◆ **REQUIRED WORK**: Where the listing below has a line with "regText (r : Reg)", write out exactly that line and every line after it, stopping after the line with "significant bit of byte 0. -/".
-------- THE RECORDS --------
-- ==== Sys2Proof/Decode.lean ====
section
/-! DEFINITION. The decoder, total on any four bytes (30_encoding.md R65 to R73), the encoder written from the same field
table (R75), and the spec's assembler notation (R76, R77). -/

namespace Sys2Proof

/-- The decoded tuple of R66 and R68: what the decoder extracts from every word, legal or not. -/
@[ext]
structure Fields where
  op : Byte
  rx : Reg
  ry : Reg
  imm16 : Imm
  imm5 : ShiftCount
deriving DecidableEq, Repr

/-- The fields of a word, at the bit positions of R66: `op = w[7:0]`, `ry = w[11:8]`, `rx = w[15:12]`,
`imm16 = w[31:16]`, `imm5 = w[28:24]`. -/
def fieldsOf (w : Word) : Fields where
  op := w.extractLsb' 0 8
  ry := (w.extractLsb' 8 4).toFin
  rx := (w.extractLsb' 12 4).toFin
  imm16 := w.extractLsb' 16 16
  imm5 := (w.extractLsb' 24 5).toFin

/-- Byte `i` of a word, byte 0 the least significant (R9). -/
def byteOf (w : Word) (i : Nat) : Byte := w.extractLsb' (8 * i) 8

/-- The word whose byte 0 is `b0`, the byte at the lowest address (R9, R65). -/
def wordOfBytes (b0 b1 b2 b3 : Byte) : Word := b3 ++ b2 ++ b1 ++ b0

/-- Why a word is no instruction: its opcode byte is 0x10 or above (R72). It is the only reason there is. -/
inductive DecodeError where
  | invalidOpcode (op : Byte)
deriving DecidableEq, Repr

/-- The instruction a decoded tuple stands for: the opcode byte alone selects the operation (R71), and each operation
takes the fields R70 gives it and ignores the others (R73). -/
def decodeFields (f : Fields) : Except DecodeError Instr :=
  match f.op.toNat with
  | 0x00 => .ok (.movImm f.rx f.imm16)
  | 0x01 => .ok (.movReg f.rx f.ry)
  | 0x02 => .ok (.movLd f.rx f.ry)
  | 0x03 => .ok (.movStr f.rx f.ry)
  | 0x04 => .ok (.cmp f.rx f.ry)
  | 0x05 => .ok (.jmp f.imm16)
  | 0x06 => .ok (.jg f.imm16)
  | 0x07 => .ok (.jl f.imm16)
  | 0x08 => .ok (.je f.imm16)
  | 0x09 => .ok (.add f.rx f.ry)
  | 0x0A => .ok (.sub f.rx f.ry)
  | 0x0B => .ok (.and f.rx f.ry)
  | 0x0C => .ok (.or f.rx f.ry)
  | 0x0D => .ok (.xor f.rx f.ry)
  | 0x0E => .ok (.sal f.rx f.imm5)
  | 0x0F => .ok (.sar f.rx f.imm5)
  | _ => .error (.invalidOpcode f.op)

/-- The decoder on a fetched word. -/
def decode (w : Word) : Except DecodeError Instr := decodeFields (fieldsOf w)

/-- The decoder on the four bytes of an instruction, the lowest address first (R65). -/
def decodeBytes (b0 b1 b2 b3 : Byte) : Except DecodeError Instr := decode (wordOfBytes b0 b1 b2 b3)

/-- The opcode of an instruction (R71), which is also the index of its execution counter (R36). -/
def Instr.opcode : Instr → Opcode
  | .movImm _ _ => 0x00
  | .movReg _ _ => 0x01
  | .movLd _ _ => 0x02
  | .movStr _ _ => 0x03
  | .cmp _ _ => 0x04
  | .jmp _ => 0x05
  | .jg _ => 0x06
  | .jl _ => 0x07
  | .je _ => 0x08
  | .add _ _ => 0x09
  | .sub _ _ => 0x0A
  | .and _ _ => 0x0B
  | .or _ _ => 0x0C
  | .xor _ _ => 0x0D
  | .sal _ _ => 0x0E
  | .sar _ _ => 0x0F

/-- `encode(op, rx, ry, imm16) = zext_32(imm16) << 16 | rx << 12 | ry << 8 | op` (R75). -/
def encodeFields (op : Opcode) (rx ry : Reg) (imm16 : Imm) : Word :=
  imm16.zeroExtend 32 <<< 16 ||| BitVec.ofNat 32 rx.val <<< 12 ||| BitVec.ofNat 32 ry.val <<< 8
    ||| BitVec.ofNat 32 op.val

/-- The `imm16` of a shift by `n`: byte 3 is `n` and byte 2 is 0 (R75). -/
def shiftImm (n : ShiftCount) : Imm := BitVec.ofNat 16 n.val <<< 8

/-- The word of an instruction, 0 in every field its row ignores (R75).
DESIGN CHOICE of the spec (D13): notes/assumptions/7.md. -/
def encode (i : Instr) : Word :=
  match i with
  | .movImm rx imm => encodeFields i.opcode rx 0 imm
  | .movReg rx ry => encodeFields i.opcode rx ry 0
  | .movLd rx ry => encodeFields i.opcode rx ry 0
  | .movStr rx ry => encodeFields i.opcode rx ry 0
  | .cmp rx ry => encodeFields i.opcode rx ry 0
  | .jmp imm => encodeFields i.opcode 0 0 imm
  | .jg imm => encodeFields i.opcode 0 0 imm
  | .jl imm => encodeFields i.opcode 0 0 imm
  | .je imm => encodeFields i.opcode 0 0 imm
  | .add rx ry => encodeFields i.opcode rx ry 0
  | .sub rx ry => encodeFields i.opcode rx ry 0
  | .and rx ry => encodeFields i.opcode rx ry 0
  | .or rx ry => encodeFields i.opcode rx ry 0
  | .xor rx ry => encodeFields i.opcode rx ry 0
  | .sal rx n => encodeFields i.opcode rx 0 (shiftImm n)
  | .sar rx n => encodeFields i.opcode rx 0 (shiftImm n)

/-- The two-register instruction of a name. -/
def RegRegName.instr : RegRegName → Reg → Reg → Instr
  | .movReg => .movReg
  | .movLd => .movLd
  | .movStr => .movStr
  | .cmp => .cmp
  | .add => .add
  | .sub => .sub
  | .and => .and
  | .or => .or
  | .xor => .xor

/-- The jump of a name. -/
def JumpName.instr : JumpName → Imm → Instr
  | .jmp => .jmp
  | .jg => .jg
  | .jl => .jl
  | .je => .je

/-- The shift of a name. -/
def ShiftName.instr : ShiftName → Reg → ShiftCount → Instr
  | .sal => .sal
  | .sar => .sar

/-- The instruction of a well-formed assembler line (R76): a 16-bit immediate is taken modulo 2^16, `HALT` at `p` is
`JMP ((0xF0F0 - p) mod 2^16)` and `NOP` is `MOV_REG R0, R0` (R77). -/
def AsmLine.assemble (line : AsmLine) : Option Instr :=
  if line.wellFormed then
    some (match line with
      | .movImm x imm => .movImm (Fin.ofNat 16 x) (BitVec.ofInt 16 imm)
      | .regReg name x y => name.instr (Fin.ofNat 16 x) (Fin.ofNat 16 y)
      | .jump name off => name.instr (BitVec.ofInt 16 off)
      | .shift name x n => name.instr (Fin.ofNat 16 x) (Fin.ofNat 32 n)
      | .halt p => .jmp (Config.haltPc - BitVec.ofNat 16 p)
      | .nop => .movReg 0 0)
  else none

/-- The mnemonic of an instruction, as the opcode map spells it (R71). -/
def Instr.mnemonic : Instr → String
  | .movImm _ _ => "MOV_IMM"
  | .movReg _ _ => "MOV_REG"
  | .movLd _ _ => "MOV_LD"
  | .movStr _ _ => "MOV_STR"
  | .cmp _ _ => "CMP"
  | .jmp _ => "JMP"
  | .jg _ => "JG"
  | .jl _ => "JL"
  | .je _ => "JE"
  | .add _ _ => "ADD"
  | .sub _ _ => "SUB"
  | .and _ _ => "AND"
  | .or _ _ => "OR"
  | .xor _ _ => "XOR"
  | .sal _ _ => "SAL"
  | .sar _ _ => "SAR"

/-- The operands of an instruction in the notation of R76, immediates as signed decimals. -/
def Instr.operandText : Instr → String
  | .movImm rx imm => regText rx ++ ", " ++ imm.toInt.repr
  | .movReg rx ry => regText rx ++ ", " ++ regText ry
  | .movLd rx ry => regText rx ++ ", " ++ regText ry
  | .movStr rx ry => regText rx ++ ", " ++ regText ry
  | .cmp rx ry => regText rx ++ ", " ++ regText ry
  | .jmp imm => imm.toInt.repr
  | .jg imm => imm.toInt.repr
  | .jl imm => imm.toInt.repr
  | .je imm => imm.toInt.repr
  | .add rx ry => regText rx ++ ", " ++ regText ry
  | .sub rx ry => regText rx ++ ", " ++ regText ry
  | .and rx ry => regText rx ++ ", " ++ regText ry
  | .or rx ry => regText rx ++ ", " ++ regText ry
  | .xor rx ry => regText rx ++ ", " ++ regText ry
  | .sal rx n => regText rx ++ ", " ++ n.val.repr
  | .sar rx n => regText rx ++ ", " ++ n.val.repr
where
  /-- A register name, `R0` to `R15`. -/
  regText (r : Reg) : String := "R" ++ r.val.repr

/-- An instruction in the spec's assembler notation (R76), such as `MOV_LD R1, R2`. -/
def Instr.text (i : Instr) : String := i.mnemonic ++ " " ++ i.operandText

/-- The instruction word whose bits below `nbits` are those of `w` and whose other bits are 0, bit 0 the least
significant bit of byte 0. -/
def tableWord (nbits w : Nat) : Word := BitVec.ofNat 32 (w % 2 ^ nbits)

/-- What the decoder reads from that word, laid out as its four bytes with byte 0 at the lowest address (R65). -/
def decodeTableWord (nbits w : Nat) : Option Instr :=
  let v := tableWord nbits w
  (decodeBytes (byteOf v 0) (byteOf v 1) (byteOf v 2) (byteOf v 3)).toOption

end Sys2Proof
end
--------
◆ **OUTPUT OF THE EXERCISE**:
  regText (r : Reg) : String := "R" ++ r.val.repr

/-- An instruction in the spec's assembler notation (R76), such as `MOV_LD R1, R2`. -/
def Instr.text (i : Instr) : String := i.mnemonic ++ " " ++ i.operandText

/-- The instruction word whose bits below `nbits` are those of `w` and whose other bits are 0, bit 0 the least
significant bit of byte 0. -/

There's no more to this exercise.